- [Stored items]:
Start of Block
@[simp] theorem storeInt_host (s : State) (v : Int) : (storeInt s v).host = s.host := rfl
@[simp] theorem storeInt_cmd (s : State) (v : Int) : (storeInt s v).cmd = s.cmd := rfl
@[simp] theorem storeInt_arg (s : State) (v : Int) : (storeInt s v).arg = s.arg := rfl
@[simp] theorem storeInt_done (s : State) (v : Int) : (storeInt s v).done = s.done := rfl
@[simp] theorem storeInt_fv (s : State) (v : Int) : (storeInt s v).fv = s.fv := rfl
@[simp] theorem storeInt_errCode (s : State) (v : Int) : (storeInt s v).errCode = s.errCode := rfl
@[simp] theorem storeInt_errPos (s : State) (v : Int) : (storeInt s v).errPos = s.errPos := rfl
@[simp] theorem storeInt_result (s : State) (v : Int) : (storeInt s v).result = BitVec.ofInt 64 v := rfl
@[simp] theorem storeInt_pos (s : State) (v : Int) : (storeInt s v).pos = s.pos := rfl
@[simp] theorem storeInt_len (s : State) (v : Int) : (storeInt s v).len = s.len := rfl
@[simp] theorem storeInt_streamRate (s : State) (v : Int) : (storeInt s v).streamRate = s.streamRate := rfl
@[simp] theorem storeInt_streamCh (s : State) (v : Int) : (storeInt s v).streamCh = s.streamCh := rfl
@[simp] theorem storeInt_streamBps (s : State) (v : Int) : (storeInt s v).streamBps = s.streamBps := rfl
@[simp] theorem storeInt_streamTotal (s : State) (v : Int) : (storeInt s v).streamTotal = s.streamTotal := rfl
@[simp] theorem storeInt_rateWritten (s : State) (v : Int) : (storeInt s v).rateWritten = s.rateWritten := rfl
@[simp] theorem storeInt_chWritten (s : State) (v : Int) : (storeInt s v).chWritten = s.chWritten := rfl
@[simp] theorem storeInt_bpsWritten (s : State) (v : Int) : (storeInt s v).bpsWritten = s.bpsWritten := rfl
@[simp] theorem storeInt_span (s : State) (v : Int) : (storeInt s v).span = s.span := rfl
@[simp] theorem storeInt_spanLen (s : State) (v : Int) : (storeInt s v).spanLen = s.spanLen := rfl
@[simp] theorem storeInt_frame (s : State) (v : Int) : (storeInt s v).frame = s.frame := rfl
@[simp] theorem storeInt_out (s : State) (v : Int) : (storeInt s v).out = s.out := rfl
@[simp] theorem storeInt_outptr (s : State) (v : Int) : (storeInt s v).outptr = s.outptr := rfl
@[simp] theorem storeInt_frameCount (s : State) (v : Int) : (storeInt s v).frameCount = s.frameCount := rfl
@[simp] theorem storeInt_inMem (s : State) (v : Int) : (storeInt s v).inMem = s.inMem := rfl
@[simp] theorem storeInt_fpos (s : State) (v : Int) : (storeInt s v).fpos = s.fpos := rfl
@[simp] theorem storeInt_seq (s : State) (v : Int) : (storeInt s v).seq = s.seq := rfl
@[simp] theorem storeInt_work (s : State) (v : Int) : (storeInt s v).work = s.work := rfl
@[simp] theorem storeInt_params (s : State) (v : Int) : (storeInt s v).params = s.params := rfl
@[simp] theorem storeInt_epoch (s : State) (v : Int) : (storeInt s v).epoch = s.epoch := rfl
@[simp] theorem storeInt_draws (s : State) (v : Int) : (storeInt s v).draws = s.draws := rfl

@[simp] theorem storeSpan_host (n : Nat) (s : State) (v : Nat) : (storeSpan n s v).host = s.host := rfl
@[simp] theorem storeSpan_cmd (n : Nat) (s : State) (v : Nat) : (storeSpan n s v).cmd = s.cmd := rfl
@[simp] theorem storeSpan_arg (n : Nat) (s : State) (v : Nat) : (storeSpan n s v).arg = s.arg := rfl
@[simp] theorem storeSpan_done (n : Nat) (s : State) (v : Nat) : (storeSpan n s v).done = s.done := rfl
@[simp] theorem storeSpan_fv (n : Nat) (s : State) (v : Nat) : (storeSpan n s v).fv = s.fv := rfl
@[simp] theorem storeSpan_errCode (n : Nat) (s : State) (v : Nat) : (storeSpan n s v).errCode = s.errCode := rfl
@[simp] theorem storeSpan_errPos (n : Nat) (s : State) (v : Nat) : (storeSpan n s v).errPos = s.errPos := rfl
@[simp] theorem storeSpan_result (n : Nat) (s : State) (v : Nat) : (storeSpan n s v).result = BitVec.ofNat 64 ((n + 7) / 8) := rfl
@[simp] theorem storeSpan_pos (n : Nat) (s : State) (v : Nat) : (storeSpan n s v).pos = s.pos := rfl
@[simp] theorem storeSpan_len (n : Nat) (s : State) (v : Nat) : (storeSpan n s v).len = s.len := rfl
@[simp] theorem storeSpan_streamRate (n : Nat) (s : State) (v : Nat) : (storeSpan n s v).streamRate = s.streamRate := rfl
@[simp] theorem storeSpan_streamCh (n : Nat) (s : State) (v : Nat) : (storeSpan n s v).streamCh = s.streamCh := rfl
@[simp] theorem storeSpan_streamBps (n : Nat) (s : State) (v : Nat) : (storeSpan n s v).streamBps = s.streamBps := rfl
@[simp] theorem storeSpan_streamTotal (n : Nat) (s : State) (v : Nat) : (storeSpan n s v).streamTotal = s.streamTotal := rfl
@[simp] theorem storeSpan_rateWritten (n : Nat) (s : State) (v : Nat) : (storeSpan n s v).rateWritten = s.rateWritten := rfl
@[simp] theorem storeSpan_chWritten (n : Nat) (s : State) (v : Nat) : (storeSpan n s v).chWritten = s.chWritten := rfl
@[simp] theorem storeSpan_bpsWritten (n : Nat) (s : State) (v : Nat) : (storeSpan n s v).bpsWritten = s.bpsWritten := rfl
@[simp] theorem storeSpan_span (n : Nat) (s : State) (v : Nat) : (storeSpan n s v).span = spanBytes v ((n + 7) / 8) := rfl
@[simp] theorem storeSpan_spanLen (n : Nat) (s : State) (v : Nat) : (storeSpan n s v).spanLen = BitVec.ofNat 8 ((n + 7) / 8) := rfl
@[simp] theorem storeSpan_frame (n : Nat) (s : State) (v : Nat) : (storeSpan n s v).frame = s.frame := rfl
@[simp] theorem storeSpan_out (n : Nat) (s : State) (v : Nat) : (storeSpan n s v).out = s.out := rfl
@[simp] theorem storeSpan_outptr (n : Nat) (s : State) (v : Nat) : (storeSpan n s v).outptr = s.outptr := rfl
@[simp] theorem storeSpan_frameCount (n : Nat) (s : State) (v : Nat) : (storeSpan n s v).frameCount = s.frameCount := rfl
@[simp] theorem storeSpan_inMem (n : Nat) (s : State) (v : Nat) : (storeSpan n s v).inMem = s.inMem := rfl
@[simp] theorem storeSpan_fpos (n : Nat) (s : State) (v : Nat) : (storeSpan n s v).fpos = s.fpos := rfl
@[simp] theorem storeSpan_seq (n : Nat) (s : State) (v : Nat) : (storeSpan n s v).seq = s.seq := rfl
@[simp] theorem storeSpan_work (n : Nat) (s : State) (v : Nat) : (storeSpan n s v).work = s.work := rfl
@[simp] theorem storeSpan_params (n : Nat) (s : State) (v : Nat) : (storeSpan n s v).params = s.params := rfl
@[simp] theorem storeSpan_epoch (n : Nat) (s : State) (v : Nat) : (storeSpan n s v).epoch = s.epoch := rfl
@[simp] theorem storeSpan_draws (n : Nat) (s : State) (v : Nat) : (storeSpan n s v).draws = s.draws + 1 := rfl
End of Block
Copy every line of the records above, starting with the first, up to and including the line containing "(storeInt s v).done = s.done := rfl".

- [Solution to this task]:
@[simp] theorem storeInt_host (s : State) (v : Int) : (storeInt s v).host = s.host := rfl
@[simp] theorem storeInt_cmd (s : State) (v : Int) : (storeInt s v).cmd = s.cmd := rfl
@[simp] theorem storeInt_arg (s : State) (v : Int) : (storeInt s v).arg = s.arg := rfl
@[simp] theorem storeInt_done (s : State) (v : Int) : (storeInt s v).done = s.done := rfl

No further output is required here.